◆ Problem to solve
Using the entries that follow, collect the lines where the word "exact" appears.

== Exercise inputs

theorem keeps_placeFlit {g : Nat} {f : ChFlit} (hs : s0.Keeps s) :
    s0.KeepsAll (placeFlit s g f) := by
  unfold placeFlit
  try dsimp only
  repeat' first
    | with_reducible assumption
    | with_reducible intro _
    | with_reducible apply keeps_modCell
    | with_reducible apply keeps_ejectFlit
    | with_reducible apply Cell.ok_modCh
    | with_reducible apply keeps_ite
    | with_reducible apply keepsAll_none
    | with_reducible apply keepsAll_some
    | with_reducible apply keepsAll_ite
    | with_reducible apply keepsAll_map

theorem keeps_takeFlit {g : Nat} {d : Dir} (hs : s0.Keeps s) :
    s0.Keeps (takeFlit s g d) := by
  unfold takeFlit
  try dsimp only
  repeat' first
    | with_reducible assumption
    | with_reducible intro _
    | with_reducible apply keeps_modCell
    | with_reducible apply Cell.ok_modCh

theorem keeps_refuseFlit {g : Nat} {d : Dir} {f : ChFlit} {bad : Bool} (hs : s0.Keeps s) :
    s0.Keeps (refuseFlit s g d f bad) := by
  unfold refuseFlit
  try dsimp only
  repeat' first
    | with_reducible assumption
    | with_reducible intro _
    | with_reducible apply keeps_logKeyed
    | with_reducible apply keeps_logC
    | with_reducible apply keeps_takeFlit
    | with_reducible apply keeps_ite

theorem keeps_placeAll {g : Nat} {l : List (Dir × ChFlit)} (h : s0.Keeps s) : s0.Keeps (placeAll g l s) := by
  induction l generalizing s with
  | nil => exact h
  | cons e l ih =>
    refine ih ?_
    cases hp : placeFlit (takeFlit s g e.1) g e.2 with
    | none => exact h
    | some t => exact keeps_placeFlit (keeps_takeFlit h) t hp

theorem keeps_settleHold {g : Nat} (hs : s0.Keeps s) :
    s0.Keeps (settleHold s g) := by
  unfold settleHold
  try dsimp only
  repeat' first
    | with_reducible assumption
    | with_reducible intro _
    | with_reducible apply keeps_modCell
    | with_reducible apply Cell.ok_modCh

theorem Cell.ok_chantryPop {c : Cell} (hc : c.ok) : (Cell.chantryPop c).ok := by
  unfold Cell.chantryPop
  try dsimp only
  repeat' first
    | with_reducible assumption
    | with_reducible intro _
    | with_reducible apply Cell.ok_retryWhere
    | with_reducible apply Cell.ok_modCh
    | with_reducible apply Cell.ok_ite

theorem keeps_injectFlit {g : Nat} (hs : s0.Keeps s) :
    s0.KeepsAll (injectFlit s g) := by
  unfold injectFlit
  try dsimp only
  repeat' first
    | with_reducible assumption
    | with_reducible intro _
    | with_reducible apply keeps_modCell
    | with_reducible apply keeps_placeFlit
    | with_reducible apply Cell.ok_chantryPop
    | with_reducible apply keeps_ite
    | with_reducible apply keepsAll_none
    | with_reducible apply keepsAll_some
    | with_reducible apply keepsAll_ite
    | with_reducible apply keepsAll_map
    | with_reducible apply keepsAll_bind

theorem keeps_enterFlit {g : Nat} (hs : s0.Keeps s) :
    s0.KeepsAll (enterFlit s g) := by
  unfold enterFlit
  try dsimp only
  repeat' first
    | with_reducible assumption
    | with_reducible intro _
    | with_reducible apply keeps_modCell
    | with_reducible apply keeps_placeFlit
    | with_reducible apply Cell.ok_modCh
    | with_reducible apply keeps_ite
    | with_reducible apply keepsAll_none
    | with_reducible apply keepsAll_some
    | with_reducible apply keepsAll_ite
    | with_reducible apply keepsAll_map
    | with_reducible apply keepsAll_bind
    | with_reducible apply keepsAll_orElse
    | with_reducible apply keeps_id
    | with_reducible apply Cell.ok_ite
    | split

theorem keeps_chantryInject {g : Nat} (hs : s0.Keeps s) :
    s0.KeepsAll (chantryInject s g) := by
  unfold chantryInject
  try dsimp only
  repeat' first
    | with_reducible assumption
    | with_reducible intro _
    | with_reducible apply keeps_injectFlit
    | with_reducible apply keeps_enterFlit
    | with_reducible apply keeps_ite
    | with_reducible apply keepsAll_none
    | with_reducible apply keepsAll_some
    | with_reducible apply keepsAll_ite
    | with_reducible apply keepsAll_map
    | with_reducible apply keepsAll_bind
    | with_reducible apply keepsAll_orElse

end Sys2Proof.Machine
end

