-- ==== Sys2Proof/Laws/KeepNetworks.lean ====
section
/-! SUPPORT. The queue and the invariant under the shared operations of the rings and the networks (Rings, Febupor,
AmbCore, Amb, Hbm, Transept): one lemma per operation. -/

namespace Sys2Proof.Machine

variable {s s0 : State}

theorem Hbm.wf_markSector {h : Hbm} {a : Nat} (w : WrittenMemory.wf h.mem = true) :
    WrittenMemory.wf (h.markSector a).mem = true := by
  simp only [Hbm.markSector]
  with_reducible exact WrittenMemory.wf_writeBytes _ _ w

theorem Hbm.wf_writeSector {h : Hbm} {a : Nat} {bs : List Byte} (w : WrittenMemory.wf h.mem = true) :
    WrittenMemory.wf (h.writeSector a bs).mem = true := by
  simp only [Hbm.writeSector]
  with_reducible exact WrittenMemory.wf_writeBytes _ _ w

theorem keeps_modLane {l : AmbLane} {pos : Nat} {f : LaneIn → LaneIn} (hs : s0.Keeps s) :
    s0.Keeps (State.modLane s l pos f) := by
  unfold State.modLane
  try dsimp only
  repeat' first
    | with_reducible assumption
    | with_reducible intro _
    | with_reducible apply keeps_ite
    | with_reducible apply keeps_id
    | with_reducible apply Cell.ok_ite
    | split
    | with_reducible refine Cell.ok_mk ?_
    | with_reducible refine Cell.ok_write ?_
    | with_reducible refine keeps_mk ?_ rfl rfl rfl ⟨rfl, rfl, rfl⟩ ⟨rfl, rfl, rfl, rfl, rfl⟩ rfl rfl rfl rfl rfl rfl rfl

theorem keeps_ambTake {c : AmbCand} (hs : s0.Keeps s) :
    s0.Keeps (ambTake s c) := by
  unfold ambTake
  try dsimp only
  repeat' first
    | with_reducible assumption
    | with_reducible intro _
    | with_reducible apply keeps_modEnd
    | with_reducible apply keeps_inject
    | with_reducible apply keeps_modLane
    | with_reducible apply keeps_ite
    | with_reducible apply keeps_id
    | with_reducible apply Cell.ok_ite
    | split

theorem keeps_ambEject {ep : Nat} {f : AmbFlit} (hs : s0.Keeps s) :
    s0.Keeps (ambEject s ep f) := by
  unfold ambEject
  try dsimp only
  repeat' first
    | with_reducible assumption
    | with_reducible intro _
    | with_reducible apply keeps_modEnd
    | with_reducible apply keeps_ite
    | with_reducible apply keeps_id
    | with_reducible apply Cell.ok_ite
    | split

theorem keeps_ambSend {c : AmbCand} (hs : s0.Keeps s) :
    s0.Keeps (ambSend s c) := by
  unfold ambSend
  try dsimp only
  repeat' first
    | with_reducible assumption
    | with_reducible intro _
    | with_reducible apply keeps_modLane
    | with_reducible apply keeps_ambTake
    | with_reducible apply keeps_ambEject
    | with_reducible apply keeps_ite
    | with_reducible apply keeps_id
    | with_reducible apply Cell.ok_ite
    | split

theorem keeps_ambNodeCycle {n : AmbNode} (hs : s0.Keeps s) :
    s0.Keeps (AmbNode.cycle s n) := by
  unfold AmbNode.cycle
  try dsimp only
  repeat' first
    | with_reducible assumption
    | with_reducible intro _
    | with_reducible apply keeps_ambSend
    | with_reducible apply keeps_foldl _

theorem keeps_readFlit {f : AmbFlit} {h : Option (List Byte)} (hs : s0.Keeps s) : s0.Keeps (readFlit s f h).2 := by
  cases h with
  | none => exact hs
  | some h =>
    unfold readFlit
    dsimp only
    split
    · exact hs
    · split
      · exact keeps_freeBytes hs
      · exact hs

theorem keeps_ambMalformed {n : AmbNode} {h : List Byte} (hs : s0.Keeps s) :
    s0.Keeps (ambMalformed s n h) := by
  unfold ambMalformed
  try dsimp only
  repeat' first
    | with_reducible assumption
    | with_reducible intro _
    | with_reducible apply keeps_logC

theorem keeps_laneArrive {l : AmbLane} {pos : Nat} {corrupt : Option (List Byte)} (hs : s0.Keeps s) :
    s0.Keeps (laneArrive s l pos corrupt) := by
  unfold laneArrive
  try dsimp only
  repeat' first
    | with_reducible assumption
    | with_reducible intro _
    | with_reducible apply keeps_modLane
    | with_reducible apply keeps_readFlit
    | with_reducible apply keeps_ambMalformed
    | with_reducible apply keeps_ite
    | with_reducible apply keeps_getD
    | with_reducible apply keeps_id
    | with_reducible apply Cell.ok_ite
    | split

theorem keeps_injectArrive {ep : Nat} {corrupt : Option (List Byte)} (hs : s0.Keeps s) :
    s0.Keeps (injectArrive s ep corrupt) := by
  unfold injectArrive
  try dsimp only
  repeat' first
    | with_reducible assumption
    | with_reducible intro _
    | with_reducible apply keeps_modEnd
    | with_reducible apply keeps_inject
    | with_reducible apply keeps_readFlit
    | with_reducible apply keeps_ambMalformed
    | with_reducible apply keeps_ite
    | with_reducible apply keeps_getD
    | with_reducible apply keeps_id
    | with_reducible apply Cell.ok_ite
    | split

theorem keeps_respond {f : AmbFlit} {status : Nat} {data : List Byte} (hs : s0.Keeps s) :
    s0.Keeps (respond s f status data) := by
  unfold respond
  try dsimp only
  repeat' first
    | with_reducible assumption
    | with_reducible intro _
    | with_reducible apply keeps_inject
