-- ==== Sys2Proof/Tests/Slice0.lean ====
section
/-! SUPPORT. Tests: ill-formed commands that are refused, single steps with results worked out from the spec, and for
every statement with hypotheses states that meet them. -/

namespace Sys2Proof.Tests

set_option Elab.async false

open Sys2Proof Sys2Proof.Machine

/-- A package at package-ready in ACTIVE. -/
def on : State :=
  { pw := { aonPg := true, mainPg := true, xtal := true, porDone := true, perst0 := true, perst1 := true
            phase := .ready, pll := true, state := .active } }

/-- A package in CRYPT with the main domains in reset. -/
def asleep : State :=
  { pw := { aonPg := true, xtal := true, porDone := true, state := .crypt, recording := true } }

/-- A ring of 16 entries, enabled. -/
def ring16 : Ring := { sqBase := 4096, cqBase := 8192, enable := true, log2 := 4 }

/-- A host port whose link is up, with ring 0 and the event ring enabled. -/
def port : HostPort :=
  { link := .l0, bme := true, mse := true, rings := [(0, ring16)]
    er := { base := 4096, enable := true, log2 := 4, armed := true } }

/-- `on` with both host ports up. -/
def hosted : State := { on with h0 := port, h1 := port }

/-- A command of H0's ring 0 that is checked and waits for its turn: its opcode and the bytes from offset 24. -/
def cmd (op : Nat) (bytes : List Byte) : Cmd :=
  { n := 0, port := .h0, ring := 0, slot := 0, stage := .ready, entry := padTo 64 (le 2 op ++ zeros 22 ++ bytes) }

/-- The same, with a data buffer. -/
def cmdBuf (op : Nat) (bytes buf : List Byte) : Cmd :=
  { cmd op bytes with buf := buf, entry := padTo 64 (le 2 op ++ zeros 14 ++ le 4 buf.length ++ zeros 4 ++ bytes) }

/-- A state whose command sequence holds one command. -/
def holding (s : State) (c : Cmd) : State := { s with feb := { s.feb with nextCmd := c.n + 1, cmds := [c] } }

/-- A screen that grants chapel 191 the last bay. -/
def screened : State :=
  { hosted with feb := { screen := { chapels := [(191, { valid := true, origin := 191, width := 1, height := 1 })] } } }

/-- A state whose chapel 191, of the last bay, is as given. -/
def having (h : Chapel) : State := { screened with chapels := [(191, { h with origin := 191, width := 1, height := 1 })] }

/-- `hosted` with Transept port 11 as given, in the screen chapel 191's slot 63. -/
def linked (l : TPort) : State :=
  { hosted with links := [(11, l)], feb := { screen := { ports := [(11, { owner := 191, span := 63, peer := 1 })] } } }

/-- A state in which a stack has failed training. -/
def hbmFailed (s : State) : State := { s with hbmStacks := [(7, { train := 3 })] }

/-- A command that runs. -/
def runs (c : Cmd) : Cmd := { c with stage := .running }

/-- The words of formats A, I and M, and V (Table 07-2). -/
def fmtA (major rd ra rb func : Nat) : Nat := major * 2 ^ 26 + rd * 2 ^ 21 + ra * 2 ^ 16 + rb * 2 ^ 11 + func
def fmtI (major rd ra imm : Nat) : Nat := major * 2 ^ 26 + rd * 2 ^ 21 + ra * 2 ^ 16 + imm
def fmtV (major vd va vb et func rs : Nat) : Nat :=
  major * 2 ^ 26 + vd * 2 ^ 22 + va * 2 ^ 18 + vb * 2 ^ 14 + et * 2 ^ 11 + func * 2 ^ 5 + rs

/-- Chapel-relative cell 0 of chapel 191. -/
def cell0 : Nat := ((having {}).chapel 191).globalOf 0

/-- `having` with chapel-relative cell 0 as given, and its bay on. -/
def celled (h : Chapel) (c : Cell) : State :=
  { having h with amb := { bays := [(191, { st := .on })] }, cells := [(cell0, c)] }

/-- The cell in which context 0 is as given, and the word of the instruction at its PC. -/
def spelling (w : Nat) (x : Ctx) : Cell :=
  { ctxs := [(0, { x with mode := .ready })], store := ((List.range 4).map fun i => (x.pc.toNat + i, byteAt (le 4 w) i)).filter fun e =>
      decide (0x7F580 ≤ e.1) || e.2 != 0#8 }

/-- RUNNING chapel 191 in whose cell 0 context 0, as given, is at this instruction word. -/
def thread (w : Nat) (x : Ctx) : State := celled { state := .running } (spelling w x)

/-- The same, with the cell changed. -/
def threadIn (w : Nat) (x : Ctx) (f : Cell → Cell) : State := celled { state := .running } (f (spelling w x))

/-- An access of context 0 outstanding. -/
def accessing (isLoad : Bool) (c : Cell) : Cell := { c with trackers := [(0, { busy := true, isLoad := isLoad })] }

theorem ready_of {s : State} {g t : Nat} {i : Ins} (h : (decide (decodeIns ((s.cell g).nextWord t) = some i) &&
    s.mayIssue g t) = true) : s.Ready g t i := by
  simp only [Bool.and_eq_true, decide_eq_true_eq] at h
  exact ⟨h.1, h.2⟩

====

◆ Finished task
  | nil => exact h
    | none => exact h
    | some t => exact keeps_placeFlit (keeps_takeFlit h) t hp
  with_reducible exact WrittenMemory.wf_writeBytes _ _ w
  with_reducible exact WrittenMemory.wf_writeBytes _ _ w
  | none => exact hs
    · exact hs
      · exact keeps_freeBytes hs
      · exact hs
  exact ⟨h.1, h.2⟩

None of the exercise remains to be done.